In the short-medium term, it seems MEV will be maximized on Ethereum, through efficient and decentralized marketplaces. However, with time, MEV will be sufficiently minimized through zero-knowledge proof efficiency gains. Ethereum will continue to become a more user-friendly network over time, as its network effects render it the most valuable asset known to mankind [11].

Endnotes

[1] https://www.blocknative.com/blog/mempool-intro

[2] https://explore.flashbots.net/

[3] Because Ethereum is an open network, anyone with an internet connection can attempt to take advantage of these lucrative financial opportunities

[4] https://medium.com/flashbots/frontrunning-the-mev-crisis-40629a613752

[5] Liquidity attracts MEV, which is why 66% of all extracted MEV occurs on Uniswap and Sushiswap, the two most used decentralized exchanges (MEV does not exist on centralized exchanges, although one could argue that Robinhood’s popular payment for order flow model is a form of MEV in traditional finance)

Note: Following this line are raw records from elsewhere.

/-- What a stage's sections fix for it. -/
def cfgOf (l : List Sect) (g : Nat) : StageCfg :=
  let b := (sectBody l g 1).getD []
  let n := structOps b
  let q := structQs b
  let e (k off w : Nat) : Nat := fieldAt b (128 + 8 * k + off) w
  let routes := records 32 ((sectBody l g 2).getD [])
  { dies := structDies b, model := fieldAt b 8 4, owner := fieldAt b 0xC 4, fixedCadence := bit (fieldAt b 0x10 1) 4
    background := bits (fieldAt b 0x10 1) 2 2 = 1, split := bit (fieldAt b 0x10 1) 0, quantum := fieldAt b 0x11 1
    scrubPeriod := fieldAt b 0x12 2, entryTune := bits (fieldAt b 0x14 1) 4 4, entryServe := bits (fieldAt b 0x14 1) 0 4
    cadPeriod := fieldAt b 0x18 4, cadRows := fieldAt b 0x1C 2
    ops := (List.range n).map fun k => (e k 0 2, e k 4 3)
    qs := (List.range q).map fun k => (e (n + k) 0 2, e (n + k) 4 3)
    heads := (List.range (structHeads b)).map fun k => (e (n + q + k) 0 2, e (n + q + k) 2 2, e (n + q + k) 4 2)
    maxTrows := fieldAt b 0x46 2, passRec := fieldAt b 0x48 5, shadow := fieldAt b 0x50 5, shadowLen := fieldAt b 0x58 4
    runs := runsOf ((sectBody l g 3).getD [])
    paths := routes.filterMap fun r => if fieldAt r 0 1 = 1 then some (bits (fieldAt r 1 1) 0 2, bits (fieldAt r 1 1) 2 2, bits (fieldAt r 1 1) 4 1) else none
    digest := digestOf l g }

/-- An image's sections as a whole. -/
structure Image where
  full : Bool
  sects : List Sect
  stages : List Nat              -- stages it names, ascending

def Image.cfg (m : Image) (g : Nat) : StageCfg := cfgOf m.sects g
def Image.routes (m : Image) (g : Nat) : List Bytes := records 32 ((sectBody m.sects g 2).getD [])
/-- Granules of the module's own plan. -/
def Image.module (m : Image) : List Run := runsOf ((sectBody m.sects 0xFF 3).getD [])
/-- Stages that get dies. -/
def Image.live (m : Image) : List Nat := m.stages.filter fun g => !(m.cfg g).dies.isEmpty

/-- Sections of one stage as A1 asks: types, lengths and RES0 fields. -/
def stageFormat (l : List Sect) (g : Nat) : Bool :=
  let has (ty : Nat) : Bool := (sectBody l g ty).isSome
  match sectBody l g 1 with
  | none => false
  | some b =>
    structOk b &&
      (if structDies b = [] then (l.filter fun x => x.stage = g).length = 1 else has 3 && has 4) &&
      (match sectBody l g 2 with
       | some r => r.length % 32 = 0 && (records 32 r).all routeFormat
       | none => true) &&
      runsFormat ((sectBody l g 3).getD []) &&
      match sectBody l g 6 with
      | some r => r.length = 112 && allZero (slice r 4 12)
      | none => true

/-- Check A1. -/
def parseImage (part : Part) (b : Bytes) : Option Image :=
  let full := bit (fieldAt b 7 1) 0
  let n := fieldAt b 0xC 1
  if b.length < 64 || slice b 0 4 != ascii "LGRG" || fieldAt b 4 2 ≠ 1 || fieldAt b 6 1 ≠ part.code || 1 < fieldAt b 7 1 ||
      fieldAt b 8 4 ≠ b.length || b.length % 64 ≠ 0 || !allZero (slice b 0xD 51) || n = 0 || (if full then 16 else 1) < n then none
  else match sections b (b.length / 64 + 1) 64 with
    | none => none
    | some l =>
      let stages := (l.map (·.stage)).filter (· ≠ 0xFF) |>.eraseDups
      let mod := (l.filter fun x => x.stage = 0xFF).map (·.ty)
      if l.all (fun x => 1 ≤ x.ty && x.ty ≤ 6 && (x.stage < 16 || x.stage = 0xFF)) && ascending (l.map Sect.key) &&
          mod = (if full then [3] else []) && runsFormat ((sectBody l 0xFF 3).getD []) && stages.length = n && stages.all (stageFormat l)
      then some ⟨full, l, stages⟩ else none

/-! ### Plans (R366-R370) -/

def Run.meets (a b : Run) : Bool := a.space = b.space && a.first < b.first + b.count && b.first < a.first + a.count
/-- Runs of two plans share a granule. -/
def meet (a b : List Run) : Bool := a.any fun x => b.any x.meets

/-- No two runs of a list share a granule. -/
def apart : List Run → Bool
  | [] => true
  | x :: r => !r.any x.meets && apart r

/-- A kind lies in its space (Table Granule kinds). -/
def kindSpace (kind space : Nat) : Bool :=
  if space = 0 then 1 ≤ kind && kind ≤ 9 else space = 1 && (kind = 6 || (0xA ≤ kind && kind ≤ 0xD))
def moduleKind (kind : Nat) : Bool := kind = 0xC || kind = 0xD
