def execVecAdd (i : Issue) (f : VecF) (s : State) : Res := s.vec 0x00 i f
def execVecSub (i : Issue) (f : VecF) (s : State) : Res := s.vec 0x01 i f
def execVecMul (i : Issue) (f : VecF) (s : State) : Res := s.vec 0x02 i f
def execFma (i : Issue) (f : VecF) (s : State) : Res := s.vec 0x03 i f
def execVecMin (i : Issue) (f : VecF) (s : State) : Res := s.vec 0x04 i f
def execVecMax (i : Issue) (f : VecF) (s : State) : Res := s.vec 0x05 i f
def execNeg (i : Issue) (f : VecF) (s : State) : Res := s.vec 0x06 i f
def execAbs (i : Issue) (f : VecF) (s : State) : Res := s.vec 0x07 i f
def execCmpgt (i : Issue) (f : VecF) (s : State) : Res := s.vec 0x08 i f
def execCmpge (i : Issue) (f : VecF) (s : State) : Res := s.vec 0x09 i f
def execCmpeq (i : Issue) (f : VecF) (s : State) : Res := s.vec 0x0A i f
def execSel (i : Issue) (f : VecF) (s : State) : Res := s.vec 0x0B i f
def execCvtd (i : Issue) (f : VecF) (s : State) : Res := s.vec 0x0C i f
def execCvts (i : Issue) (f : VecF) (s : State) : Res := s.vec 0x0D i f
def execDiv (i : Issue) (f : VecF) (s : State) : Res := s.vec 0x10 i f
def execSqrt (i : Issue) (f : VecF) (s : State) : Res := s.vec 0x11 i f
def execExp2 (i : Issue) (f : VecF) (s : State) : Res := s.vec 0x18 i f
def execLog2 (i : Issue) (f : VecF) (s : State) : Res := s.vec 0x19 i f
def execRcp (i : Issue) (f : VecF) (s : State) : Res := s.vec 0x1A i f
def execRsq (i : Issue) (f : VecF) (s : State) : Res := s.vec 0x1B i f
def execSig (i : Issue) (f : VecF) (s : State) : Res := s.vec 0x1C i f
def execTanh (i : Issue) (f : VecF) (s : State) : Res := s.vec 0x1D i f
def execLd (i : Issue) (f : VecF) (s : State) : Res := s.vec 0x20 i f
def execSt (i : Issue) (f : VecF) (s : State) : Res := s.vec 0x21 i f
def execStq (i : Issue) (f : VecF) (s : State) : Res := s.vec 0x22 i f
def execRowsum (i : Issue) (f : VecF) (s : State) : Res := s.vec 0x28 i f
def execRowmax (i : Issue) (f : VecF) (s : State) : Res := s.vec 0x29 i f
def execRowmin (i : Issue) (f : VecF) (s : State) : Res := s.vec 0x2A i f
def execAct (i : Issue) (f : VecF) (s : State) : Res := s.vec 0x30 i f
def execActb (i : Issue) (f : VecF) (s : State) : Res := s.vec 0x31 i f
def execOsum (i : Issue) (f : VecF) (s : State) : Res := s.vec 0x38 i f
def execOsumT (i : Issue) (f : VecF) (s : State) : Res := s.vec 0x39 i f
def execSetrm (i : Issue) (f : VecF) (s : State) : Res := s.vec 0x3C i f

end Sys2Proof.Machine
end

[6] During the ICO boom of 2017, market participants bid high gas prices on Ethereum to receive priority on their transactions; as a result, several projects came up with a possible solution involving setting a limit on gas prices so users won’t be able to bid beyond a certain threshold. This did not bode well for the projects as users spammed the network by executing many transactions with lower gas prices.

[7] In charge of confirming transaction validity and updating that state on-chain with current asset pricing: https://medium.com/futureswap/announcing-futureswap-v2-on-chain-perpetuals-with-live-pricing-e6a440939033

[8] Mev-geth is a fork of Ethereum’s geth client (command line interface for running an Ethereum node) that includes the flashbot auctions mechanism illustrated above.

[9] https://docs.flashbots.net/flashbots-auction/overview/

[10] https://ethereum.org/en/eth2/shard-chains/

[11] Ethereum’s two mutually compounding moats of liquidity and developer tooling will bootstrap its network effects.